# Unknown sickness - bubble on head?



## yen_saw

One of my L3 Indonesian double shield nymph was not doing well, i was surprised to see the head swelled up like a balloon. Obviously, the mantis didn't last very long. Anyone experience this before?


----------



## Hypoponera

WOW!!!

I have never seen that before! Did that happen quickly or over a prolonged time? Was there anything unusual about its head before it's last molt? Was there anything in the bubble like fluid or gas?

My guess is that it was some kind of bacterial infection.


----------



## OGIGA

Weirdest thing ever! How did the head inflate like that without bursting out of its mouth?


----------



## Rob Byatt

It looks like it was damaged during its last moult. Insects cannot repair tissue so unless the wound dries up, haemolymph will keep oozing out.

It's not an infection.

Rob


----------



## Rick

Nope, never had that one yen!


----------



## wuwu

wow, never seen that before.


----------



## robo mantis

Wow thats weird :?


----------



## yen_saw

Yea that was unfortunate  . But there's always first for everything. I have no idea about the cause, this one is due to molt in next few days, it could have been bitten by another nymph on the head I don't know. There is no liquid in the swallen head, just air/gas.

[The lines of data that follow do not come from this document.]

/-- The split maps a job writes: address and bytes. -/
def FsJob.splits (j : FsJob) : List (Nat × Nat) :=
  (j.ls.dropLast.filter Layer.split).map (fun l => (l.splitAddr, codecBytes l.splitCodec (mapValues l.layout l.wOut l.hOut l.cOut)))

/-- Check 3 of R231: alignment to 64 bytes and address ranges. -/
def State.fsAddr (s : State) (j : FsJob) : Status :=
  let need := [(j.inAddr, j.inBytes), (j.outAddr, j.outBytes)] ++ j.splits ++ j.ls.map (fun l => (l.param, l.paramBytes)) ++
    (if j.ctx = 0 then [] else [(j.ctx, j.ctxBytes)])
  let cut := ((j.outAddr, j.outBytes) :: j.splits).any (fun (a, n) => s.writeCut a n)
  match need.findSome? (fun (a, n) =>
      if a % 64 ≠ 0 then some Status.eAddr else if s.access a n = .ok then none else some (s.access a n)) with
  | some st => st
  | none => if cut then .eAddr else .ok

/-- Check 4 of R231: the context. -/
def State.fsCtxOk (s : State) (j : FsJob) : Bool :=
  if j.ctx = 0 then j.ls.all (fun l => l.kt == 1)
  else s.word (j.ctx + 16) ≠ 1 && (s.word j.ctx == 0 || (s.word j.ctx).toNat == j.stack)

/-- The checks of a job, in the order of R231. -/
def State.fsCheck (s : State) (j : FsJob) : Status :=
  if !j.wordsOk then .eFormat
  else if j.stack % 32 ≠ 0 then .eAddr
  else if s.access j.stack (32 * j.count) ≠ .ok then s.access j.stack (32 * j.count)
  else if (s.badIn j.stack (32 * j.count)).isSome then .eMemUncorr
  else if !j.layersOk then .eFormat
  else if !j.shapeOk then .eShape
  else if s.fsAddr j ≠ .ok then s.fsAddr j
  else if !s.fsCtxOk j then .eState
  else if j.deadline ≠ 0 ∧ j.deadline.toNat < s.now.toNat then .eDeadline
  else .ok

/-! ### What a job computes -/

/-- A weight of a convolution layer by (output, tap, row, column, channel) (R218). -/
def State.fsWeight (s : State) (l : Layer) (o t ky kx c : Nat) : FVal :=
  Fmt.bf16.decode (leNat (s.bytes (l.param + 2 * ((((o * l.kt + t) * l.kh + ky) * l.kw + kx) * l.cIn + c)) 2))

/-- An FP32 parameter after the weights, or of a FRAME layer. -/
def State.fsParam (s : State) (a i : Nat) : FVal := f32 (BitVec.ofNat 32 (leNat (s.bytes (a + 4 * i) 4)))

/-- The bias of an output channel. -/
def State.fsBias (s : State) (l : Layer) (o : Nat) : FVal :=
  s.fsParam (l.param + 2 * l.cOut * l.kt * l.kh * l.kw * l.cIn) o

/-- An activation function (R220). -/
def fsAct (a : Nat) (x : FVal) : FVal :=
  match a with
  | 1 => FVal.zero.max x
  | 2 => fnSilu x
  | 3 => fnGelu x
  | _ => x

/-- The input value of a layer's map; a channel the earlier layer does not have is free. -/
def chan (m : FeatMap) (ix y x ch : Nat) : FVal :=
  if ch < m.c then m.at y x ch else Fmt.bf16.decode (bits (Config.freeWord (ix + ch)) 15 0)

/-- Where tap (ky, kx) of output (y, x) reads the input: none where an UPCONV has no term; `some none` outside the map,
where a CONV3D reads zero (R218). -/
def Layer.tap (l : Layer) (y x ky kx : Nat) : Option (Option (Nat × Nat)) :=
  let inside (i j : Int) : Option (Nat × Nat) :=
    if 0 ≤ i ∧ i < l.h ∧ 0 ≤ j ∧ j < l.w then some (i.toNat, j.toNat) else none
  if l.op = 0 then
    let ph : Int := ((l.kh - 1) / 2 : Nat)
    let pw : Int := ((l.kw - 1) / 2 : Nat)
    some (inside ((l.s * y + ky : Nat) - ph) ((l.s * x + kx : Nat) - pw))
  else
    let ph := (l.kh - l.s) / 2
    let pw := (l.kw - l.s) / 2
    let i : Int := ((y + ph : Nat) : Int) - ky
    let j : Int := ((x + pw : Nat) : Int) - kx
    if i % l.s = 0 ∧ j % l.s = 0 then
      match inside (i / l.s) (j / l.s) with
      | some p => some (some p)
      | none => none
    else none

/-- One output element of a convolution layer before its last rounding (R220): chunks of 32 terms in the order
(tap, ky, kx, c), then bias and activation. `hist t` is the layer's input t frames before the current one. -/
def State.fsElem (s : State) (l : Layer) (hist : List (Option FeatMap)) (ix y x o : Nat) : FVal :=
  let terms := hist.zipIdx.flatMap (fun (m, t) => (List.range l.kh).flatMap (fun ky => (List.range l.kw).flatMap (fun kx =>
    match l.tap y x ky kx with
    | none => []
    | some p => (List.range l.cIn).map (fun c =>
        (s.fsWeight l o t ky kx c).mul (match m, p with
          | some m, some (i, j) => chan m ix i j c
          | _, _ => FVal.zero)))))
  let acc := (chunksOf 32 terms (terms.length + 1)).foldl accChunk 0
  fsAct l.act (((f32 acc).add (s.fsBias l o)).rne)

/-- What a job has produced so far: the current map, the writes, where the next ring lies, whether a decoded block held
NaNs, and the blocks compressed and decompressed. -/
structure FsRun where
  m : FeatMap
  frame : List Byte := []
  writes : List (Nat × List Byte) := []
  ring : Nat
  nan : Bool := false
  blocksOut : Nat := 0
  blocksIn : Nat := 0
  deriving Repr

/-- The inputs of a layer's taps: the current map, then earlier frames from its history ring; beyond frames_seen zero
(R223). -/
def State.fsHist (s : State) (l : Layer) (ring seen : Nat) (m : FeatMap) : List (Option FeatMap) :=
  (List.range l.kt).map (fun t =>
    if t = 0 then some m
    else if seen < t then none
    else
      let a := ring + (seen - t) % (l.kt - 1) * l.ringSlot
      let n := mapValues l.layout l.w l.h l.cIn
      some (FeatMap.ofStored l.layout l.w l.h l.cIn (decodeMap l.ringCodec (s.bytes a (codecBytes l.ringCodec n)))))

/-- The current input of a layer goes into its history ring (R223): a slot written, and the blocks compressed. -/
def FsRun.keepInput (r : FsRun) (l : Layer) (seen ix : Nat) (frame : List Byte) : FsRun :=
  if l.kt = 1 then r
  else
    let bs := if l.op = 2 then frame
      else (FeatMap.build l.w l.h l.cIn (fun y x c => chan r.m ix y x c)).bytes l.layout l.ringCodec ix
    { r with
      ring := r.ring + l.ringBytes
      writes := r.writes ++ [(r.ring + seen % (l.kt - 1) * l.ringSlot, bs)]
      blocksOut := r.blocksOut + (if l.op = 2 then 0 else codecBlocks l.ringCodec (mapValues l.layout l.w l.h l.cIn)) }

/-- Runs one layer (R218 to R223). -/
def State.fsLayer (s : State) (j : FsJob) (rnd : Rnd) (seen last : Nat) (r : FsRun) (l : Layer) (k : Nat) : FsRun :=
  let ix := s.freeIx + 65536 * (k + 1)
  let r : FsRun := match l.op with
    | 2 =>
      -- FRAME_IN: pixels to values
      { r.keepInput l seen ix (s.bytes j.inAddr j.inBytes) with m := FeatMap.build l.w l.h l.cOut (fun y x o =>
          ((((r.m.at y x o).sub (s.fsParam l.param (l.cOut + o))).mul (s.fsParam l.param o)).rne).round .bf16 rnd false
            (j.srU k 12 ((y * l.w + x) * l.cOut + o))) }
    | 3 =>
      -- FRAME_OUT: values to pixels
      { r.keepInput l seen ix [] with frame := (List.range l.h).flatMap (fun y => (List.range l.w).flatMap (fun x =>
          pixelBytes l.frameFmt (fun o =>
            channelCode l.frameFmt rnd (j.srU k 13 ((y * l.w + x) * l.cOut + o))
              ((((chan r.m ix y x o).mul (s.fsParam l.param o)).rne.add (s.fsParam l.param (l.cOut + o))).rne)))) }
    | _ =>
      let n := mapValues l.layout l.w l.h l.cIn
      let taps := (List.range l.kt).filter (fun t => t ≠ 0 && t ≤ seen)
      let hist := s.fsHist l r.ring seen r.m
      let nan := taps.any (fun t =>
        mapNan l.ringCodec (s.bytes (r.ring + (seen - t) % (l.kt - 1) * l.ringSlot) (codecBytes l.ringCodec n)))
      let out := FeatMap.build l.wOut l.hOut l.cOut (fun y x o =>
        (s.fsElem l hist ix y x o).round .bf16 rnd false (j.srU k 12 ((y * l.wOut + x) * l.cOut + o)))
      { r.keepInput l seen ix [] with
        m := out, nan := r.nan || nan, blocksIn := r.blocksIn + taps.length * codecBlocks l.ringCodec n }
  if l.split ∧ k ≠ last then
    let n := mapValues l.layout r.m.w r.m.h r.m.c
    let bs := r.m.bytes l.layout l.splitCodec ix
    { r with
      m := FeatMap.ofStored l.layout r.m.w r.m.h r.m.c (decodeMap l.splitCodec bs)
      writes := r.writes ++ [(l.splitAddr, bs)], nan := r.nan || mapNan l.splitCodec bs
      blocksOut := r.blocksOut + codecBlocks l.splitCodec n, blocksIn := r.blocksIn + codecBlocks l.splitCodec n }
  else r

/-- The input of a job: a frame's pixels, or a map (R222, R230). -/
def State.fsInput (s : State) (j : FsJob) : FsRun :=
  match j.ls.head? with
  | none => { m := ⟨0, 0, 0, []⟩, ring := j.ctx + 64 }
  | some l =>
    if l.op = 2 then
      let px := framePixel l.frameFmt
      { m := FeatMap.build l.w l.h l.cIn (fun y x c => pixelValue l.frameFmt (s.bytes (j.inAddr + px * (y * l.w + x)) px) c)
        ring := j.ctx + 64 }
    else
      let lay := bits (j.word 1) 49 48
      let codec := bits (j.word 1) 51 50
      let bs := s.bytes j.inAddr j.inBytes
      { m := FeatMap.ofStored lay l.w l.h l.cIn (decodeMap codec bs), ring := j.ctx + 64, nan := mapNan codec bs
        blocksIn := codecBlocks codec (mapValues lay l.w l.h l.cIn) }

/-- The service class of a job (R291). -/
def FsJob.cls (j : FsJob) : Nat := Config.workClass 0 j.ix % 4

/-- Everything a job computes (R218 to R227). -/
def State.fsRun (s : State) (j : FsJob) : FsRun :=
  let seen := if j.ctx = 0 then 0 else (s.word (j.ctx + 8)).toNat
  let ls := j.ls
  ls.zipIdx.foldl (fun r (l, k) => s.fsLayer j (j.rnd.getD .rne) seen (ls.length - 1) r l k) (s.fsInput j)

/-- The output bytes of a job. -/
def FsJob.outOf (j : FsJob) (r : FsRun) (ix : Nat) : List Byte :=
  match j.ls.getLast? with
  | some l => if l.op = 3 then r.frame else r.m.bytes l.layout l.splitCodec ix
  | none => []

/-- The byte ranges of the output, relative to its base, that hold rows at or above a watermark, in a layout. -/
def FsJob.rowRanges (j : FsJob) (wm : Nat) : List (Nat × Nat) :=
  match j.ls.getLast? with
  | none => []
  | some l =>
    if l.op = 3 then [(wm * l.w * framePixel l.frameFmt, (l.h - wm) * l.w * framePixel l.frameFmt)]
    else
      let w := l.wOut
      let h := l.hOut
      let size (i : Nat) : Nat := match l.splitCodec with | 0 => 2 * i | 1 => i / 64 * 64 | _ => i / 64 * 32
      match l.layout with
      | 0 => (List.range l.cOut).map (fun c => (size ((c * h + wm) * w), size (((c + 1) * h) * w) - size ((c * h + wm) * w)))
      | 1 => [(size (wm * w * l.cOut), size (h * w * l.cOut) - size (wm * w * l.cOut))]
      | _ => (List.range (ceilDiv l.cOut 16)).map (fun c =>
          (size ((c * h + wm) * w * 16), size ((c + 1) * h * w * 16) - size ((c * h + wm) * w * 16)))

/-- What a job reads beside its split maps: its input, its layers' parameters, its context's header and the ring slots its taps reach (R218,
R223). -/
def State.fsReads (s : State) (j : FsJob) : List (Nat × Nat) :=
  let seen := (s.word (j.ctx + 8)).toNat
  let slots := (j.ls.foldl (fun (p : List (Nat × Nat) × Nat) l =>
    (p.1 ++ (if l.conv then ((List.range l.kt).filter (fun t => t ≠ 0 && t ≤ seen)).map (fun t =>
        (p.2 + (seen - t) % (l.kt - 1) * l.ringSlot, l.keptBytes)) else []), p.2 + l.ringBytes))
    (([] : List (Nat × Nat)), j.ctx + 64)).1
  [(j.inAddr, j.inBytes)] ++ j.ls.map (fun l => (l.param, l.paramBytes)) ++ (if j.ctx = 0 then [] else (j.ctx, 64) :: slots)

I threw it away after taking the pic.


----------



## jmac27

I had it happen to a Chinese subadult a while ago. I don't know exactly what the cause is but it happened to me shortly after a moult.


----------



## colddigger

if it could eat, i would of kept, really cool looking

although it was probably painful...


----------



## Peekaboo

Wow Yen .... that's a new one all right. And I have no clue what could have caused that.


----------



## Morpheus uk

I can only think of 3 letters to sum up what i think of that and beggins with W,

Thats just weird!! havent a clue what could of caused it :?


----------



## Asa

My chinese got something like that. No idea what caused it.


----------



## Way.Of.The.Mantis

Woah crazy stuff..you sure you have'nt been trying to alter them with sinister chemicals and potions?  

How quickly did that bubble appear?


----------



## athicks

I feel sorry for the mantis... it must have been bacteria.


----------



## Asa

> I feel sorry for the mantis... it must have been bacteria.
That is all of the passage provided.